-- ==== Sys2Proof/Machine/Management.lean ====
section
/-! DEFINITION. The management block (09): request kinds, the taking of a request, replies and their memory. -/

namespace Sys2Proof.Machine

/-! ### Request kinds (R215) -/

/-- The 27 request kinds (R215). -/
inductive Kind where
  | ping
  | identRead
  | addressAssign
  | settingWrite
  | settingRead
  | entryWrite
  | entryRead
  | batchActivate
  | entryRetire
  | batchRetire
  | batchDiscard
  | actionWrite
  | actionRead
  | actionClear
  | meterWrite
  | meterRead
  | binruleWrite
  | binruleRead
  | binsRead
  | binsReadClear
  | binsClear
  | captureFetch
  | captureRelease
  | reportAck
  | statsRead
  | statsClear
  | deviceReset
  deriving DecidableEq, Repr

/-- The code of a kind and the least payload length it needs (R215). -/
def Kind.codeAndLeast : Kind → Byte × Nat
  | .ping => (1, 2)
  | .identRead => (2, 2)
  | .addressAssign => (3, 3)
  | .settingWrite => (4, 5)
  | .settingRead => (5, 3)
  | .entryWrite => (6, 21)
  | .entryRead => (7, 3)
  | .batchActivate => (8, 4)
  | .entryRetire => (9, 3)
  | .batchRetire => (10, 3)
  | .batchDiscard => (11, 3)
  | .actionWrite => (12, 9)
  | .actionRead => (13, 3)
  | .actionClear => (14, 3)
  | .meterWrite => (15, 9)
  | .meterRead => (16, 3)
  | .binruleWrite => (17, 16)
  | .binruleRead => (18, 3)
  | .binsRead => (19, 6)
  | .binsReadClear => (20, 6)
  | .binsClear => (21, 6)
  | .captureFetch => (22, 3)
  | .captureRelease => (23, 4)
  | .reportAck => (24, 3)
  | .statsRead => (25, 3)
  | .statsClear => (26, 2)
  | .deviceReset => (27, 2)

/-- The code of a kind (R215). -/
def Kind.code (k : Kind) : Byte := k.codeAndLeast.1

/-- The least payload length of a kind (R215). -/
def Kind.least (k : Kind) : Nat := k.codeAndLeast.2

/-- All kinds, in the order of their codes. -/
def allKinds : List Kind :=
  [.ping, .identRead, .addressAssign, .settingWrite, .settingRead, .entryWrite, .entryRead, .batchActivate,
    .entryRetire, .batchRetire, .batchDiscard, .actionWrite, .actionRead, .actionClear, .meterWrite,
    .meterRead, .binruleWrite, .binruleRead, .binsRead, .binsReadClear, .binsClear, .captureFetch,
    .captureRelease, .reportAck, .statsRead, .statsClear, .deviceReset]

/-- The kind a code names; codes 0 and 28 to 255 name none (R215). -/
def kindOf (code : Byte) : Option Kind := allKinds.find? fun k => k.code == code

/-- The kinds executed as broadcasts (R163). -/
def Kind.broadcast : Kind → Bool
  | .batchActivate => true
  | .batchRetire => true
  | .batchDiscard => true
  | .statsClear => true
  | .deviceReset => true
  | .ping => true
  | _ => false

/-! ### The requests this chapter owns (R165 to R168, R173) -/

/-- PING (R165): the line time at the taking and up to 40 echo bytes. -/
def answerPing (args : List Byte) (s : State) : Answer := ⟨s, .ok, bytes32 s.lineTime ++ args.take 40⟩

/-- IDENT_READ (R166, R216). -/
def answerIdentRead (_args : List Byte) (s : State) : Answer :=
  ⟨s, .ok, bytes16 0x0240 ++ [1, 64, 32, 16, 8] ++ bytes16 1024 ++ [8, 24, 16]⟩

/-- ADDRESS_ASSIGN (R168). -/
def answerAddressAssign (args : List Byte) (s : State) : Answer :=
  if argNat args 0 < 0x01 ∨ 0xEF < argNat args 0 then refusal .badValue s
  else ⟨{ s with nodeAddress := some (argByte args 0) }, .ok, [addressCode s.nodeAddress, argByte args 0]⟩

/-- The answer to an addressed DEVICE_RESET of an assigned part (R173): reset pending becomes yes; the device
reset waits for the end of the reply. -/
def answerDeviceReset (_args : List Byte) (s : State) : Answer := ⟨{ s with resetPending := true }, .ok, []⟩

/-! ### Execution (R155) -/

/-- The owning rule of each kind (09, table of 9.7). -/
def ownerAnswer (k : Kind) (args : List Byte) (s : State) : Answer :=
  match k with
  | .ping => answerPing args s
  | .identRead => answerIdentRead args s
  | .addressAssign => answerAddressAssign args s
  | .settingWrite => answerSettingWrite args s
  | .settingRead => answerSettingRead args s
  | .entryWrite => answerEntryWrite args s
  | .entryRead => answerEntryRead args s
  | .batchActivate => answerBatchActivate args s
  | .entryRetire => answerEntryRetire args s
  | .batchRetire => answerBatchRetire args s
  | .batchDiscard => answerBatchDiscard args s
  | .actionWrite => answerActionWrite args s
  | .actionRead => answerActionRead args s
  | .actionClear => answerActionClear args s
  | .meterWrite => answerMeterWrite args s
  | .meterRead => answerMeterRead args s
  | .binruleWrite => answerBinruleWrite args s
  | .binruleRead => answerBinruleRead args s
  | .binsRead => answerBinsRead args s
  | .binsReadClear => answerBinsReadClear args s
  | .binsClear => answerBinsClear args s
  | .captureFetch => answerCaptureFetch args s
  | .captureRelease => answerCaptureRelease args s
  | .reportAck => answerReportAck args s
  | .statsRead => answerStatsRead args s
  | .statsClear => answerStatsClear args s
  | .deviceReset => answerDeviceReset args s

/-- The execution of a request: the kind and the payload length first, then the owning rule (R155, R156). -/
def executeRequest (code : Byte) (args : List Byte) (s : State) : Answer :=
  match kindOf code with
  | none => refusal .badRequest s
  | some k =>
    if args.length + 2 < k.least then ⟨s, .badLength, [byteOf k.least]⟩ else ownerAnswer k args s

/-! ### Taking a request (R153 to R163) -/

/-- The reply memory after one more executed request (R157). -/
def storeMemory (m : MemoryRecord) (l : List MemoryRecord) : List MemoryRecord :=
  if l.any fun x => x.tag == m.tag then l.filter (fun x => x.tag != m.tag) ++ [m]
  else if Config.memoryPlaces ≤ l.length then l.drop 1 ++ [m]
  else l ++ [m]

/-- The reply and the memory record of an executed request, and its count at the close of the taking
(R156, R157, R159). -/
def reply (code tag : Byte) (mark : Bool) (a : Answer) : State :=
  ({ a.st with
      replies := a.st.replies ++ [⟨code, tag, a.status, a.results, mark, false⟩]
      memory := storeMemory ⟨tag, code, a.status, a.results⟩ a.st.memory } : State).count .requestsTaken

/-- A replayed request: a fresh copy of the stored reply (R158). -/
def replay (m : MemoryRecord) (s : State) : State :=
  (({ s with replies := s.replies ++ [⟨m.kind, m.tag, m.status, m.results, false, false⟩] } : State).count
    .requestsTaken).count .replays

/-- The record of the reply memory with this tag and kind (R154). -/
def stored (code tag : Byte) (s : State) : Option MemoryRecord :=
  s.memory.find? fun m => m.tag == tag && m.kind == code

/-- An addressed request is executed (R154, case 4): a DEVICE_RESET taken while the node address is UNASSIGNED
takes effect at once, without a reply (R176); one taken while it is assigned has the reset mark (R173). -/
def executeAddressed (code tag : Byte) (args : List Byte) (s : State) : State :=
  if code = Kind.deviceReset.code ∧ s.nodeAddress = none then deviceReset s
  else reply code tag (code == Kind.deviceReset.code) (executeRequest code args s)

/-- The taking of an addressed request (R154). -/
def takeAddressed (code tag : Byte) (args : List Byte) (s : State) : State :=
  if s.resetPending then s.count .mgmtDropped
  else if Config.replyPlaces ≤ s.replies.length then s.count .mgmtDropped
  else
    match stored code tag s with
    | some m => replay m s
    | none => executeAddressed code tag args s

/-- A broadcast request is executed (R163, R164): DEVICE_RESET takes effect at the taking (R177). -/
def executeBroadcast (k : Kind) (args : List Byte) (s : State) : State :=
  if k = .deviceReset then deviceReset s
  else
    let a := executeRequest k.code args s
    let s' := a.st.count .requestsTaken
    if a.status = .ok then s' else s'.count .broadcastFailed

/-- The taking of a broadcast request (R163). -/
def takeBroadcast (code : Byte) (args : List Byte) (s : State) : State :=
  if s.resetPending then s.count .mgmtDropped
  else
    match kindOf code with
    | some k => if k.broadcast then executeBroadcast k args s else s.count .broadcastRefused
    | none => s.count .broadcastRefused

/-- The taking of a request with a kind code, a tag and arguments (R154, R163). -/
def takeRequest (f : Form) (code tag : Byte) (args : List Byte) (s : State) : State :=
  match f with
  | .addressed => takeAddressed code tag args s
  | .broadcast => takeBroadcast code args s

/-- A request cell's payload is handed to the management block (R153): under 2 bytes it is dropped. -/
def takePayload (f : Form) (payload : List Byte) (s : State) : State :=
  match payload with
  | code :: tag :: args => takeRequest f code tag args s
  | _ => s.count .mgmtDropped

/-- A request command: the taking of a request of this kind and the decisions at its close (log 2). By R181 no request
arrives while the Head port is not UP; one that is commanded then is taken all the same (log 23, DESIGN CHOICE). -/
def takeKind (k : Kind) (f : Form) (tag : Byte) (args : List Byte) (s : State) : Result :=
  .next (unlessHeld (fun s => settle (takeRequest f k.code tag args s)) s)

/-! ### The request commands -/

/-- PING (R165). -/
def execPing (f : Form) (tag : Byte) (args : List Byte) (s : State) : Result := takeKind .ping f tag args s

/-- IDENT_READ (R166). -/
def execIdentRead (f : Form) (tag : Byte) (args : List Byte) (s : State) : Result :=
  takeKind .identRead f tag args s

/-- ADDRESS_ASSIGN (R168). -/
def execAddressAssign (f : Form) (tag : Byte) (args : List Byte) (s : State) : Result :=
  takeKind .addressAssign f tag args s

/-- SETTING_WRITE (R170, R171). -/
def execSettingWrite (f : Form) (tag : Byte) (args : List Byte) (s : State) : Result :=
  takeKind .settingWrite f tag args s

/-- SETTING_READ (R172). -/
def execSettingRead (f : Form) (tag : Byte) (args : List Byte) (s : State) : Result :=
  takeKind .settingRead f tag args s

/-- ENTRY_WRITE (R15, R16). -/
def execEntryWrite (f : Form) (tag : Byte) (args : List Byte) (s : State) : Result :=
  takeKind .entryWrite f tag args s

/-- ENTRY_READ (R17). -/
def execEntryRead (f : Form) (tag : Byte) (args : List Byte) (s : State) : Result :=
  takeKind .entryRead f tag args s

/-- BATCH_ACTIVATE (R22, R23). -/
def execBatchActivate (f : Form) (tag : Byte) (args : List Byte) (s : State) : Result :=
  takeKind .batchActivate f tag args s

/-- ENTRY_RETIRE (R19). -/
def execEntryRetire (f : Form) (tag : Byte) (args : List Byte) (s : State) : Result :=
  takeKind .entryRetire f tag args s

/-- BATCH_RETIRE (R20). -/
def execBatchRetire (f : Form) (tag : Byte) (args : List Byte) (s : State) : Result :=
  takeKind .batchRetire f tag args s

/-- BATCH_DISCARD (R21). -/
def execBatchDiscard (f : Form) (tag : Byte) (args : List Byte) (s : State) : Result :=
  takeKind .batchDiscard f tag args s

/-- ACTION_WRITE (R35, R36). -/
def execActionWrite (f : Form) (tag : Byte) (args : List Byte) (s : State) : Result :=
  takeKind .actionWrite f tag args s

/-- ACTION_READ (R37). -/
def execActionRead (f : Form) (tag : Byte) (args : List Byte) (s : State) : Result :=
  takeKind .actionRead f tag args s

/-- ACTION_CLEAR (R38). -/
def execActionClear (f : Form) (tag : Byte) (args : List Byte) (s : State) : Result :=
  takeKind .actionClear f tag args s

/-- METER_WRITE (R54, R55). -/
def execMeterWrite (f : Form) (tag : Byte) (args : List Byte) (s : State) : Result :=
  takeKind .meterWrite f tag args s

/-- METER_READ (R56). -/
def execMeterRead (f : Form) (tag : Byte) (args : List Byte) (s : State) : Result :=
  takeKind .meterRead f tag args s

/-- BINRULE_WRITE (R69, R70). -/
def execBinruleWrite (f : Form) (tag : Byte) (args : List Byte) (s : State) : Result :=
  takeKind .binruleWrite f tag args s

/-- BINRULE_READ (R71). -/
def execBinruleRead (f : Form) (tag : Byte) (args : List Byte) (s : State) : Result :=
  takeKind .binruleRead f tag args s

/-- BINS_READ (R73). -/
def execBinsRead (f : Form) (tag : Byte) (args : List Byte) (s : State) : Result :=
  takeKind .binsRead f tag args s

/-- BINS_READ_CLEAR (R74). -/
def execBinsReadClear (f : Form) (tag : Byte) (args : List Byte) (s : State) : Result :=
  takeKind .binsReadClear f tag args s

/-- BINS_CLEAR (R75). -/
def execBinsClear (f : Form) (tag : Byte) (args : List Byte) (s : State) : Result :=
  takeKind .binsClear f tag args s

/-- CAPTURE_FETCH (R87, R88). -/
def execCaptureFetch (f : Form) (tag : Byte) (args : List Byte) (s : State) : Result :=
  takeKind .captureFetch f tag args s

/-- CAPTURE_RELEASE (R89). -/
def execCaptureRelease (f : Form) (tag : Byte) (args : List Byte) (s : State) : Result :=
  takeKind .captureRelease f tag args s

/-- REPORT_ACK (R144). -/
def execReportAck (f : Form) (tag : Byte) (args : List Byte) (s : State) : Result :=
  takeKind .reportAck f tag args s

/-- STATS_READ (R202). -/
def execStatsRead (f : Form) (tag : Byte) (args : List Byte) (s : State) : Result :=
  takeKind .statsRead f tag args s

/-- STATS_CLEAR (R203). -/
def execStatsClear (f : Form) (tag : Byte) (args : List Byte) (s : State) : Result :=
  takeKind .statsClear f tag args s

/-- DEVICE_RESET (R173, R176, R177). -/
def execDeviceReset (f : Form) (tag : Byte) (args : List Byte) (s : State) : Result :=
  takeKind .deviceReset f tag args s

end Sys2Proof.Machine
end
· · · · · · ·
**Required action:** Looking at the records above, return exactly the lines from the line with "def execBinruleWrite (f" to the line with "def execBinsClear (f", both ends included.

**Your response:**
def execBinruleWrite (f : Form) (tag : Byte) (args : List Byte) (s : State) : Result :=
  takeKind .binruleWrite f tag args s

/-- BINRULE_READ (R71). -/
def execBinruleRead (f : Form) (tag : Byte) (args : List Byte) (s : State) : Result :=
  takeKind .binruleRead f tag args s

/-- BINS_READ (R73). -/
def execBinsRead (f : Form) (tag : Byte) (args : List Byte) (s : State) : Result :=
  takeKind .binsRead f tag args s

/-- BINS_READ_CLEAR (R74). -/
def execBinsReadClear (f : Form) (tag : Byte) (args : List Byte) (s : State) : Result :=
  takeKind .binsReadClear f tag args s

/-- BINS_CLEAR (R75). -/
def execBinsClear (f : Form) (tag : Byte) (args : List Byte) (s : State) : Result :=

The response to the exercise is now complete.